--- Supplied material ---

-- ==== Sys2Proof/Laws/Keeps/Keys.lean ====
section
/-!
SUPPORT. The updates that each operation of Machine/Keys.lean makes: one law for each.
-/
namespace Sys2Proof.Machine

variable {P : State → Prop}
theorem fwValidFld_g {m u : Nat} (h : m.testBit 48 = true) : InGroup m (fwValidFld u).off := by
  unfold fwValidFld
  split <;> exact ofGroup A.DEV_FW_STATUS_group h


theorem State.setKey_keeps {s : State} {cls : Nat} {slot : Nat} {key : Bytes} (cl : Closed 75557863725914323419144 P) (h0 : P s) :
    P (State.setKey s cls slot key) := by
  unfold State.setKey
  try dsimp only
  repeat' first
    | with_reducible assumption | (with_reducible apply Closed.mono cl; decide) | with_reducible apply State.showKeys_keeps
    | with_reducible apply withNv_keeps | intro _ _ _ | intro _ _
    | with_reducible refine pair_keeps (by with_reducible assumption) ?_ | dsimp only | split

theorem State.changeKey_keeps {s : State} {kind : Nat} {cls : Nat} {slot : Nat} {res : Nat} {key : Bytes} (cl : Closed 75557865977733465545096 P) (h0 : P s) :
    P (State.changeKey s kind cls slot res key) := by
  unfold State.changeKey
  try dsimp only
  repeat' first
    | with_reducible assumption | (with_reducible apply Closed.mono cl; decide) | (with_reducible apply State.put_keeps cl)
    | (with_reducible apply A.SEC_KEY_CTRL_in; decide) | with_reducible apply State.audit_keeps
    | with_reducible apply State.setKey_keeps | with_reducible apply State.raise_keeps
    | with_reducible apply State.endSession_keeps | intro _ _ _ | intro _ _
    | with_reducible refine pair_keeps (by with_reducible assumption) ?_ | dsimp only | split

theorem State.keyCtrl_keeps {s : State} {val : Word} {nvFail : Bool} (cl : Closed 75557865977733465545096 P) (h0 : P s) :
    P (State.keyCtrl s val nvFail) := by
  unfold State.keyCtrl
  try dsimp only
  repeat' first
    | with_reducible assumption | (with_reducible apply Closed.mono cl; decide)
    | (with_reducible apply State.putBytes_keeps A.SEC_KEY_STAGE_range cl (by decide))
    | (with_reducible apply State.put_keeps cl) | (with_reducible apply A.SEC_KEY_CTRL_in; decide)
    | with_reducible apply State.changeKey_keeps | intro _ _ _ | intro _ _
    | with_reducible refine pair_keeps (by with_reducible assumption) ?_ | dsimp only | split

theorem State.keyRow_keeps {s : State} {ops : List Nat} {val : Word} {nvFail : Bool} (cl : Closed 75557865977733465545096 P) (h0 : P s) :
    P (State.keyRow s ops val nvFail) := by
  unfold State.keyRow
  try dsimp only
  repeat' first
    | with_reducible assumption | (with_reducible apply Closed.mono cl; decide) | with_reducible apply State.bar_keeps
    | with_reducible apply State.keyCtrl_keeps | intro _ _ _ | intro _ _
    | with_reducible refine pair_keeps (by with_reducible assumption) ?_ | dsimp only | split

theorem execKeyRead_keeps {val : Word} {s : State} (cl : Closed 75557865977733465545096 P) (h0 : P s) :
    OutIs P (execKeyRead val s) := by
  unfold execKeyRead
  try dsimp only
  repeat' first
    | with_reducible assumption | (with_reducible apply Closed.mono cl; decide) | with_reducible apply State.keyRow_keeps
    | with_reducible refine outIs_next ?_ | intro _ _ _ | intro _ _
    | with_reducible refine pair_keeps (by with_reducible assumption) ?_ | dsimp only | split

theorem execKeyEnrol_keeps {val : Word} {nvFail : Bool} {s : State} (cl : Closed 75557865977733465545096 P) (h0 : P s) :
    OutIs P (execKeyEnrol val nvFail s) := by
  unfold execKeyEnrol
  try dsimp only
  repeat' first
    | with_reducible assumption | (with_reducible apply Closed.mono cl; decide) | with_reducible apply State.keyRow_keeps
    | with_reducible refine outIs_next ?_ | intro _ _ _ | intro _ _
    | with_reducible refine pair_keeps (by with_reducible assumption) ?_ | dsimp only | split

theorem execKeyRevoke_keeps {val : Word} {nvFail : Bool} {s : State} (cl : Closed 75557865977733465545096 P) (h0 : P s) :
    OutIs P (execKeyRevoke val nvFail s) := by
  unfold execKeyRevoke
  try dsimp only
  repeat' first
    | with_reducible assumption | (with_reducible apply Closed.mono cl; decide) | with_reducible apply State.keyRow_keeps
    | with_reducible refine outIs_next ?_ | intro _ _ _ | intro _ _
    | with_reducible refine pair_keeps (by with_reducible assumption) ?_ | dsimp only | split

theorem State.idCtrl_keeps {s : State} {val : Word} (cl : Closed 75557863725948683157504 P) (h0 : P s) :
    P (State.idCtrl s val) := by
  unfold State.idCtrl
  try dsimp only
  repeat' first
    | with_reducible assumption | (with_reducible apply Closed.mono cl; decide)
    | (with_reducible apply State.putBytes_keeps A.SEC_ID_SIG_range cl (by decide)) | (with_reducible apply State.put_keeps cl)
    | (with_reducible apply A.SEC_ID_CTRL_in; decide) | with_reducible apply State.drawn_keeps | intro _ _ _ | intro _ _
    | with_reducible refine pair_keeps (by with_reducible assumption) ?_ | dsimp only | split

theorem execIdentityChallenge_keeps {val : Word} {s : State} (cl : Closed 75557863725965863026688 P) (h0 : P s) :
    OutIs P (execIdentityChallenge val s) := by
  unfold execIdentityChallenge
  try dsimp only
  repeat' first
    | with_reducible assumption | (with_reducible apply Closed.mono cl; decide) | with_reducible apply State.bar_keeps
    | with_reducible apply State.idCtrl_keeps | with_reducible refine outIs_next ?_ | intro _ _ _ | intro _ _
    | with_reducible refine pair_keeps (by with_reducible assumption) ?_ | dsimp only | split

theorem State.toLc_keeps {s : State} {target : Nat} {pending : Bool} (cl : Closed 113339257087563758893448 P) (h0 : P s) :
    P (State.toLc s target pending) := by
  unfold State.toLc
  try dsimp only
  repeat' first
    | with_reducible assumption | (with_reducible apply Closed.mono cl; decide) | (with_reducible apply State.put_keeps cl)
    | (with_reducible apply A.SEC_STATE_in; decide) | with_reducible apply State.endSession_keeps
    | with_reducible apply State.erase_keeps | with_reducible apply State.showDebug_keeps | intro _ _ _ | intro _ _
    | with_reducible refine pair_keeps (by with_reducible assumption) ?_ | dsimp only | split

theorem execLcAdvance_keeps {slot : BitVec 6} {nvFail : Option Bool} {s : State} (cl : Closed 113339261591163386263944 P) (h0 : P s) :
    OutIs P (execLcAdvance slot nvFail s) := by
  unfold execLcAdvance
  try dsimp only
  repeat' first
    | with_reducible assumption | (with_reducible apply Closed.mono cl; decide) | with_reducible apply State.complete_keeps
    | with_reducible apply State.raise_keeps | with_reducible apply State.completeLogged_keeps
    | with_reducible apply State.toLc_keeps | with_reducible apply withSec_keeps | with_reducible refine outIs_next ?_
    | intro _ _ _ | intro _ _ | with_reducible refine pair_keeps (by with_reducible assumption) ?_ | dsimp only | split

theorem execFwStage_keeps {slot : BitVec 6} {nvFail : Bool} {s : State} (cl : Closed 75557870762805921057032 P) (h0 : P s) :
    OutIs P (execFwStage slot nvFail s) := by
  unfold execFwStage
  try dsimp only
  repeat' first
    | with_reducible assumption | (with_reducible apply Closed.mono cl; decide) | (with_reducible apply State.put_keeps cl)
    | (with_reducible apply fwValidFld_g <;> decide) | with_reducible apply State.completeLogged_keeps
    | with_reducible apply State.raise_keeps | with_reducible apply withNv_keeps | with_reducible refine outIs_next ?_
    | intro _ _ _ | intro _ _ | with_reducible refine pair_keeps (by with_reducible assumption) ?_ | dsimp only | split

theorem execFwCommit_keeps {slot : BitVec 6} {nvFail : Bool} {s : State} (cl : Closed 75557870762805921057032 P) (h0 : P s) :
    OutIs P (execFwCommit slot nvFail s) := by
  unfold execFwCommit
  try dsimp only
  repeat' first
    | with_reducible assumption | (with_reducible apply Closed.mono cl; decide) | (with_reducible apply State.put_keeps cl)
    | (with_reducible apply A.DEV_FW_STATUS_in; decide) | (with_reducible apply A.DEV_FW_FLOOR_in; decide)
    | with_reducible apply State.completeLogged_keeps | with_reducible apply State.raise_keeps
    | with_reducible apply withNv_keeps | with_reducible refine outIs_next ?_ | intro _ _ _ | intro _ _
    | with_reducible refine pair_keeps (by with_reducible assumption) ?_ | dsimp only | split

end Sys2Proof.Machine
end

---

Work instructions: From the entries above, copy out every line where the string "kind" appears.

Task solution:
theorem State.changeKey_keeps {s : State} {kind : Nat} {cls : Nat} {slot : Nat} {res : Nat} {key : Bytes} (cl : Closed 75557865977733465545096 P) (h0 : P s) :
    P (State.changeKey s kind cls slot res key) := by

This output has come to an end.